Techniques that Facebook use to Analyze and QuerySocial Graphs
 
Linear algebra havard university
Linear algebra havard universityLinear algebra havard university
Linear algebra havard university
 
Learning for Optimization: EDAs, probabilistic modelling, or ...
Learning for Optimization: EDAs, probabilistic modelling, or ...Learning for Optimization: EDAs, probabilistic modelling, or ...
Learning for Optimization: EDAs, probabilistic modelling, or ...
 
An experimental evaluation of similarity-based and embedding-based link predi...

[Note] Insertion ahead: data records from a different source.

/-- Settles O14: what decodes is an encoding (O13), and an encoding meets its row. -/
theorem commandMatchesItsTableRow : Obligations.CommandMatchesItsTableRow := by
  intro w
  refine ⟨fun i h => ?_, fun j hj h => ?_⟩
  · have hrow : codeNat (encode i) &&& (tableRow i).1 = (tableRow i).2 := encode_matches_row i
    rwa [encode_of_decode_cmd h] at hrow
  · obtain ⟨v, hv⟩ := hj
    exact decode_of_meets_row hv h

/-! ## The reserved words (R64) -/

theorem reservedWord_cmdWord_iff {op : BitVec 4} {arg : BitVec 16} :
    Machine.reservedWord (cmdWord op arg) = true ↔
      op.toNat = 0 ∨ 7 ≤ op.toNat ∨ (op.toNat = 1 ∧ arg.toNat ≠ 0) ∨
        (op.toNat = 2 ∧ 256 ≤ arg.toNat) ∨ (op.toNat = 4 ∧ 8 ≤ arg.toNat) ∨
        (op.toNat = 5 ∧ arg.toNat ≠ 0) := by
  simp only [Machine.reservedWord, ← cmdOp_toNat, ← cmdArg_toNat, cmdOp_cmdWord, cmdArg_cmdWord,
    Bool.or_eq_true, Bool.and_eq_true, decide_eq_true_eq, or_assoc]

theorem exists_ite_eq_error_iff {α ε : Type} {p : Prop} [Decidable p] {a : α} {e : ε} :
    (∃ r, (if p then Except.ok a else .error e) = Except.error r) ↔ ¬ p := by
  split <;> simp [*]

/-- The reserved encodings are the words that the decoder refuses. -/
theorem reservedWord_iff_decode_error {w : CmdWord} :
    Machine.reservedWord w = true ↔ ∃ e, decode (.cmd w) = .error e := by
  obtain ⟨op, arg, rfl⟩ := exists_cmdWord w
  rw [reservedWord_cmdWord_iff]
  rcases opcode_cases op with rfl | rfl | rfl | rfl | rfl | rfl | hop
  · rw [decode_cmdWord_init, exists_ite_eq_error_iff, ← BitVec.toNat_inj]
    simp
  · rw [decode_cmdWord_select, exists_ite_eq_error_iff,
      extractLsb'_high_eq_zero_iff (m := 8) (n := 8) arg]
    simp
  · simp
  · rw [decode_cmdWord_showicon, exists_ite_eq_error_iff,
      extractLsb'_high_eq_zero_iff (m := 13) (n := 3) arg]
    simp
  · rw [decode_cmdWord_update, exists_ite_eq_error_iff, ← BitVec.toNat_inj]
    simp
  · simp
  · exact ⟨fun _ => ⟨_, decode_cmdWord_unused arg hop⟩, fun _ => or_assoc.1 (.inl hop)⟩

theorem forall_ne_ok_iff {α ε : Type} {r : Except ε α} :
    (∀ a, r ≠ .ok a) ↔ ∃ e, r = .error e := by
  cases r <;> simp

end Sys2Proof

namespace Sys2Proof.Machine

/-! ## How the agents use the decoder -/

/-- A step acts on the first listed choice. -/
theorem step_cons (c : Choice) (cs : List Choice) (s : State) :
    step { s with choices := c :: cs } = act c { s with choices := cs } := rfl

theorem microStep_of_ok {c : Code} {i : Instr} (s : State) (h : decode c = .ok i) :
    microStep c s = exec i s := by
  rw [microStep, h]

theorem acceptWord_of_ok {w : CmdWord} {i : Instr} (s : State) (h : decode (.cmd w) = .ok i) :
    acceptWord w s = exec i s := by
  rw [acceptWord, h]
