-- ==== Sys2Proof/Word.lean ====
section
/-! DEFINITION. The two value types of the core: Byte and Word (spec 00_scope.md R4). -/

namespace Sys2Proof

/-- R4: a Byte is an unsigned 8-bit integer. -/
abbrev Byte := BitVec 8

/-- R4: a Word is an unsigned 16-bit integer. -/
abbrev Word := BitVec 16

end Sys2Proof
end

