-- ==== Sys2Proof/WellFormed.lean ====
section
/-! DEFINITION. Which terms of `Instr` are instructions: a check that the operand types do not make already. -/

namespace Sys2Proof

/-- R70: `unmapped op` stands for a byte with no table entry, so a mapped byte in it is ill-formed. Every other
constructor is well-formed with every operand: R72, every bit of an immediate is used and no field is reserved. -/
def Form.wellFormed : Form → Bool
  | .unmapped op => (table op).isNone
  | .copy _ _ | .loadImm _ _ | .loadHL _ | .load _ | .storeHL _ | .store _ | .storePost _ | .loadPost _ | .load16 _ _
  | .push _ | .pushAF | .pop _ | .popAF | .alu _ _ | .daa => true

/-- A well-formed instruction. -/
abbrev Instr.WellFormed (i : Instr) : Prop := i.form.wellFormed = true

end Sys2Proof
end

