/-- 95_test_vectors.md V42-18, `LDH (a8),A`. -/
theorem test_V42_18 :
    let s : State := { State.reset with
      pc := 0x0100#16, a := 0x5D#8, mem := [(0x0100, 0xE0#8), (0x0101, 0x01#8)] }
    let t := stepReference s
    stepAccesses s = [.read 0x0100#16 0xE0#8, .read 0x0101#16 0x01#8, .write 0xFF01#16 0x5D#8] ∧
    t.cyc = 12 ∧
    (t.a, t.f.toByte, t.bc, t.de, t.hl, t.sp, t.pc) =
      (0x5D#8, 0x00#8, 0x0000#16, 0x0000#16, 0x0000#16, 0x0000#16, 0x0102#16) ∧
    t.readByte 0xFF01#16 = 0x5D#8 := by decide

/-- 95_test_vectors.md V42-19, `LD (C),A`. -/
theorem test_V42_19 :
    let s : State := { State.reset with
      pc := 0x0100#16, a := 0x5E#8, bc := 0x00FF#16, mem := [(0x0100, 0xE2#8)] }
    let t := stepReference s
    stepAccesses s = [.read 0x0100#16 0xE2#8, .write 0xFFFF#16 0x5E#8] ∧
    t.cyc = 8 ∧
    (t.a, t.f.toByte, t.bc, t.de, t.hl, t.sp, t.pc) =
      (0x5E#8, 0x00#8, 0x00FF#16, 0x0000#16, 0x0000#16, 0x0000#16, 0x0101#16) ∧
    t.readByte 0xFFFF#16 = 0x5E#8 := by decide

/-- 95_test_vectors.md V42-20, `LD (HL+),A, HL wraps up`. -/
theorem test_V42_20 :
    let s : State := { State.reset with
      pc := 0x0100#16, a := 0x5F#8, hl := 0xFFFF#16, mem := [(0x0100, 0x22#8)] }
    let t := stepReference s
    stepAccesses s = [.read 0x0100#16 0x22#8, .write 0xFFFF#16 0x5F#8] ∧
    t.cyc = 8 ∧
    (t.a, t.f.toByte, t.bc, t.de, t.hl, t.sp, t.pc) =
      (0x5F#8, 0x00#8, 0x0000#16, 0x0000#16, 0x0000#16, 0x0000#16, 0x0101#16) ∧
    t.readByte 0xFFFF#16 = 0x5F#8 := by decide

/-- 95_test_vectors.md V42-21, `LD A,(HL+)`. -/
theorem test_V42_21 :
    let s : State := { State.reset with
      pc := 0x0100#16, hl := 0xC0FF#16, mem := [(0x0100, 0x2A#8), (0xC0FF, 0x60#8)] }
    let t := stepReference s
    stepAccesses s = [.read 0x0100#16 0x2A#8, .read 0xC0FF#16 0x60#8] ∧
    t.cyc = 8 ∧
    (t.a, t.f.toByte, t.bc, t.de, t.hl, t.sp, t.pc) =
      (0x60#8, 0x00#8, 0x0000#16, 0x0000#16, 0xC100#16, 0x0000#16, 0x0101#16) := by decide

/-- 95_test_vectors.md V42-22, `LD (HL-),A, HL wraps down`. -/
theorem test_V42_22 :
    let s : State := { State.reset with
      pc := 0x0100#16, a := 0x61#8, hl := 0x0000#16, mem := [(0x0100, 0x32#8)] }
    let t := stepReference s
    stepAccesses s = [.read 0x0100#16 0x32#8, .write 0x0000#16 0x61#8] ∧
    t.cyc = 8 ∧
    (t.a, t.f.toByte, t.bc, t.de, t.hl, t.sp, t.pc) =
      (0x61#8, 0x00#8, 0x0000#16, 0x0000#16, 0xFFFF#16, 0x0000#16, 0x0101#16) ∧
    t.readByte 0x0000#16 = 0x61#8 := by decide

/-- 95_test_vectors.md V42-23, `LD A,(HL-)`. -/
theorem test_V42_23 :
    let s : State := { State.reset with
      pc := 0x0100#16, hl := 0xC100#16, mem := [(0x0100, 0x3A#8), (0xC100, 0x62#8)] }
    let t := stepReference s
    stepAccesses s = [.read 0x0100#16 0x3A#8, .read 0xC100#16 0x62#8] ∧
    t.cyc = 8 ∧
    (t.a, t.f.toByte, t.bc, t.de, t.hl, t.sp, t.pc) =
      (0x62#8, 0x00#8, 0x0000#16, 0x0000#16, 0xC0FF#16, 0x0000#16, 0x0101#16) := by decide

/-- 95_test_vectors.md V43-1, `LD BC,d16`. -/
theorem test_V43_1 :
    let s : State := { State.reset with
      pc := 0x0100#16, mem := [(0x0100, 0x01#8), (0x0101, 0x34#8), (0x0102, 0x12#8)] }
    let t := stepReference s
    stepAccesses s = [.read 0x0100#16 0x01#8, .read 0x0101#16 0x34#8, .read 0x0102#16 0x12#8] ∧
    t.cyc = 12 ∧
    (t.a, t.f.toByte, t.bc, t.de, t.hl, t.sp, t.pc) =
      (0x00#8, 0x00#8, 0x1234#16, 0x0000#16, 0x0000#16, 0x0000#16, 0x0103#16) := by decide

/-- 95_test_vectors.md V43-2, `LD DE,d16`. -/
theorem test_V43_2 :
    let s : State := { State.reset with
      pc := 0x0100#16, mem := [(0x0100, 0x11#8), (0x0101, 0xCD#8), (0x0102, 0xAB#8)] }
    let t := stepReference s
    stepAccesses s = [.read 0x0100#16 0x11#8, .read 0x0101#16 0xCD#8, .read 0x0102#16 0xAB#8] ∧
    t.cyc = 12 ∧
    (t.a, t.f.toByte, t.bc, t.de, t.hl, t.sp, t.pc) =
      (0x00#8, 0x00#8, 0x0000#16, 0xABCD#16, 0x0000#16, 0x0000#16, 0x0103#16) := by decide

/-- 95_test_vectors.md V43-3, `LD HL,d16`. -/
theorem test_V43_3 :
    let s : State := { State.reset with
      pc := 0x0100#16, hl := 0xFFFF#16, mem := [(0x0100, 0x21#8), (0x0102, 0xC0#8)] }
    let t := stepReference s
    stepAccesses s = [.read 0x0100#16 0x21#8, .read 0x0101#16 0x00#8, .read 0x0102#16 0xC0#8] ∧
    t.cyc = 12 ∧
    (t.a, t.f.toByte, t.bc, t.de, t.hl, t.sp, t.pc) =
      (0x00#8, 0x00#8, 0x0000#16, 0x0000#16, 0xC000#16, 0x0000#16, 0x0103#16) := by decide

/-- 95_test_vectors.md V43-4, `LD SP,d16`. -/
theorem test_V43_4 :
    let s : State := { State.reset with
      pc := 0x0100#16, mem := [(0x0100, 0x31#8), (0x0101, 0xFE#8), (0x0102, 0xFF#8)] }
    let t := stepReference s
    stepAccesses s = [.read 0x0100#16 0x31#8, .read 0x0101#16 0xFE#8, .read 0x0102#16 0xFF#8] ∧
    t.cyc = 12 ∧
    (t.a, t.f.toByte, t.bc, t.de, t.hl, t.sp, t.pc) =
      (0x00#8, 0x00#8, 0x0000#16, 0x0000#16, 0x0000#16, 0xFFFE#16, 0x0103#16) := by decide

/-- 95_test_vectors.md V43-5, `PUSH BC`. -/
theorem test_V43_5 :
    let s : State := { State.reset with
      pc := 0x0100#16, bc := 0x1234#16, sp := 0xD000#16, mem := [(0x0100, 0xC5#8)] }
    let t := stepReference s
    stepAccesses s = [.read 0x0100#16 0xC5#8, .write 0xCFFF#16 0x12#8, .write 0xCFFE#16 0x34#8] ∧
    t.cyc = 16 ∧
    (t.a, t.f.toByte, t.bc, t.de, t.hl, t.sp, t.pc) =
      (0x00#8, 0x00#8, 0x1234#16, 0x0000#16, 0x0000#16, 0xCFFE#16, 0x0101#16) ∧
    t.readByte 0xCFFF#16 = 0x12#8 ∧
    t.readByte 0xCFFE#16 = 0x34#8 := by decide

/-- 95_test_vectors.md V43-6, `PUSH HL, SP wraps`. -/
theorem test_V43_6 :
    let s : State := { State.reset with
      pc := 0x0100#16, hl := 0xBEEF#16, sp := 0x0001#16, mem := [(0x0100, 0xE5#8)] }
    let t := stepReference s
    stepAccesses s = [.read 0x0100#16 0xE5#8, .write 0x0000#16 0xBE#8, .write 0xFFFF#16 0xEF#8] ∧
    t.cyc = 16 ∧
    (t.a, t.f.toByte, t.bc, t.de, t.hl, t.sp, t.pc) =
      (0x00#8, 0x00#8, 0x0000#16, 0x0000#16, 0xBEEF#16, 0xFFFF#16, 0x0101#16) ∧
    t.readByte 0x0000#16 = 0xBE#8 ∧
    t.readByte 0xFFFF#16 = 0xEF#8 := by decide

/-- 95_test_vectors.md V43-7, `PUSH AF`. -/
theorem test_V43_7 :
    let s : State := { State.reset with
      pc := 0x0100#16, a := 0x12#8, f := Flags.fromByte 0x30#8, sp := 0xFFFE#16, mem := [(0x0100, 0xF5#8)] }
    let t := stepReference s
    stepAccesses s = [.read 0x0100#16 0xF5#8, .write 0xFFFD#16 0x12#8, .write 0xFFFC#16 0x30#8] ∧
    t.cyc = 16 ∧
    (t.a, t.f.toByte, t.bc, t.de, t.hl, t.sp, t.pc) =
      (0x12#8, 0x30#8, 0x0000#16, 0x0000#16, 0x0000#16, 0xFFFC#16, 0x0101#16) ∧
    t.readByte 0xFFFD#16 = 0x12#8 ∧
    t.readByte 0xFFFC#16 = 0x30#8 := by decide

/-- 95_test_vectors.md V43-8, `POP DE`. -/
theorem test_V43_8 :
    let s : State := { State.reset with
      pc := 0x0100#16, sp := 0xCFFE#16, mem := [(0x0100, 0xD1#8), (0xCFFE, 0x34#8), (0xCFFF, 0x12#8)] }
    let t := stepReference s
    stepAccesses s = [.read 0x0100#16 0xD1#8, .read 0xCFFE#16 0x34#8, .read 0xCFFF#16 0x12#8] ∧
    t.cyc = 12 ∧
    (t.a, t.f.toByte, t.bc, t.de, t.hl, t.sp, t.pc) =
      (0x00#8, 0x00#8, 0x0000#16, 0x1234#16, 0x0000#16, 0xD000#16, 0x0101#16) := by decide

/-- 95_test_vectors.md V43-9, `POP HL, SP wraps`. -/
theorem test_V43_9 :
    let s : State := { State.reset with
      pc := 0x0100#16, sp := 0xFFFF#16, mem := [(0x0000, 0xBE#8), (0x0100, 0xE1#8), (0xFFFF, 0xEF#8)] }
    let t := stepReference s
    stepAccesses s = [.read 0x0100#16 0xE1#8, .read 0xFFFF#16 0xEF#8, .read 0x0000#16 0xBE#8] ∧
    t.cyc = 12 ∧
    (t.a, t.f.toByte, t.bc, t.de, t.hl, t.sp, t.pc) =
      (0x00#8, 0x00#8, 0x0000#16, 0x0000#16, 0xBEEF#16, 0x0001#16, 0x0101#16) := by decide

/-- 95_test_vectors.md V43-10, `POP AF, low nibble dropped`. -/
theorem test_V43_10 :
    let s : State := { State.reset with
      pc := 0x0100#16, sp := 0xCFFE#16, mem := [(0x0100, 0xF1#8), (0xCFFE, 0xFF#8), (0xCFFF, 0x12#8)] }
    let t := stepReference s
    stepAccesses s = [.read 0x0100#16 0xF1#8, .read 0xCFFE#16 0xFF#8, .read 0xCFFF#16 0x12#8] ∧
    t.cyc = 12 ∧
    (t.a, t.f.toByte, t.bc, t.de, t.hl, t.sp, t.pc) =
      (0x12#8, 0xF0#8, 0x0000#16, 0x0000#16, 0x0000#16, 0xD000#16, 0x0101#16) := by decide

/-- 95_test_vectors.md V44-1, `ADD A,B`. -/
theorem test_V44_1 :
    let s : State := { State.reset with
      pc := 0x0100#16, a := 0x3A#8, bc := 0xC600#16, mem := [(0x0100, 0x80#8)] }
    let t := stepReference s
    stepAccesses s = [.read 0x0100#16 0x80#8] ∧
    t.cyc = 4 ∧
    (t.a, t.f.toByte, t.bc, t.de, t.hl, t.sp, t.pc) =
      (0x00#8, 0xB0#8, 0xC600#16, 0x0000#16, 0x0000#16, 0x0000#16, 0x0101#16) := by decide

/-- 95_test_vectors.md V44-2, `ADD A,A`. -/
theorem test_V44_2 :
    let s : State := { State.reset with
      pc := 0x0100#16, a := 0x80#8, mem := [(0x0100, 0x87#8)] }
    let t := stepReference s
    stepAccesses s = [.read 0x0100#16 0x87#8] ∧
    t.cyc = 4 ∧
    (t.a, t.f.toByte, t.bc, t.de, t.hl, t.sp, t.pc) =
      (0x00#8, 0x90#8, 0x0000#16, 0x0000#16, 0x0000#16, 0x0000#16, 0x0101#16) := by decide

/-- 95_test_vectors.md V44-3, `ADD A,(HL)`. -/
theorem test_V44_3 :
    let s : State := { State.reset with
      pc := 0x0100#16, a := 0x3C#8, hl := 0xC000#16, mem := [(0x0100, 0x86#8), (0xC000, 0x12#8)] }
    let t := stepReference s
    stepAccesses s = [.read 0x0100#16 0x86#8, .read 0xC000#16 0x12#8] ∧
    t.cyc = 8 ∧
    (t.a, t.f.toByte, t.bc, t.de, t.hl, t.sp, t.pc) =
      (0x4E#8, 0x00#8, 0x0000#16, 0x0000#16, 0xC000#16, 0x0000#16, 0x0101#16) := by decide

/-- 95_test_vectors.md V44-4, `ADD A,d8`. -/
theorem test_V44_4 :
    let s : State := { State.reset with
      pc := 0x0100#16, a := 0x3C#8, mem := [(0x0100, 0xC6#8), (0x0101, 0xFF#8)] }
    let t := stepReference s
    stepAccesses s = [.read 0x0100#16 0xC6#8, .read 0x0101#16 0xFF#8] ∧
    t.cyc = 8 ∧
    (t.a, t.f.toByte, t.bc, t.de, t.hl, t.sp, t.pc) =
      (0x3B#8, 0x30#8, 0x0000#16, 0x0000#16, 0x0000#16, 0x0000#16, 0x0102#16) := by decide

/-- 95_test_vectors.md V44-5, `ADC A,E`. -/
theorem test_V44_5 :
    let s : State := { State.reset with
      pc := 0x0100#16, a := 0xE1#8, f := Flags.fromByte 0x10#8, de := 0x000F#16, mem := [(0x0100, 0x8B#8)] }
    let t := stepReference s
    stepAccesses s = [.read 0x0100#16 0x8B#8] ∧
    t.cyc = 4 ∧
    (t.a, t.f.toByte, t.bc, t.de, t.hl, t.sp, t.pc) =
      (0xF1#8, 0x20#8, 0x0000#16, 0x000F#16, 0x0000#16, 0x0000#16, 0x0101#16) := by decide

/-- 95_test_vectors.md V44-6, `ADC A,A`. -/
theorem test_V44_6 :
    let s : State := { State.reset with
      pc := 0x0100#16, a := 0x80#8, f := Flags.fromByte 0x10#8, mem := [(0x0100, 0x8F#8)] }
    let t := stepReference s
    stepAccesses s = [.read 0x0100#16 0x8F#8] ∧
    t.cyc = 4 ∧
    (t.a, t.f.toByte, t.bc, t.de, t.hl, t.sp, t.pc) =
      (0x01#8, 0x10#8, 0x0000#16, 0x0000#16, 0x0000#16, 0x0000#16, 0x0101#16) := by decide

An experimental evaluation of similarity-based and embedding-based link predi...An experimental evaluation of similarity-based and embedding-based link predi...
An experimental evaluation of similarity-based and embedding-based link predi...
 
F0742328
F0742328F0742328
F0742328
 
Four data models in GIS
Four data models in GISFour data models in GIS
Four data models in GIS
 
Variograms
VariogramsVariograms
Variograms
 
Lattice2 tree
Lattice2 treeLattice2 tree
Lattice2 tree
 
E017373946
E017373946E017373946
E017373946
 
Semi-Supervised Discriminant Analysis Based On Data Structure
Semi-Supervised Discriminant Analysis Based On Data StructureSemi-Supervised Discriminant Analysis Based On Data Structure
Semi-Supervised Discriminant Analysis Based On Data Structure
 
Data analysis02 twovariables
Data analysis02 twovariablesData analysis02 twovariables
Data analysis02 twovariables
 
An incremental approach to attribute reduction of dynamic set-valued informat...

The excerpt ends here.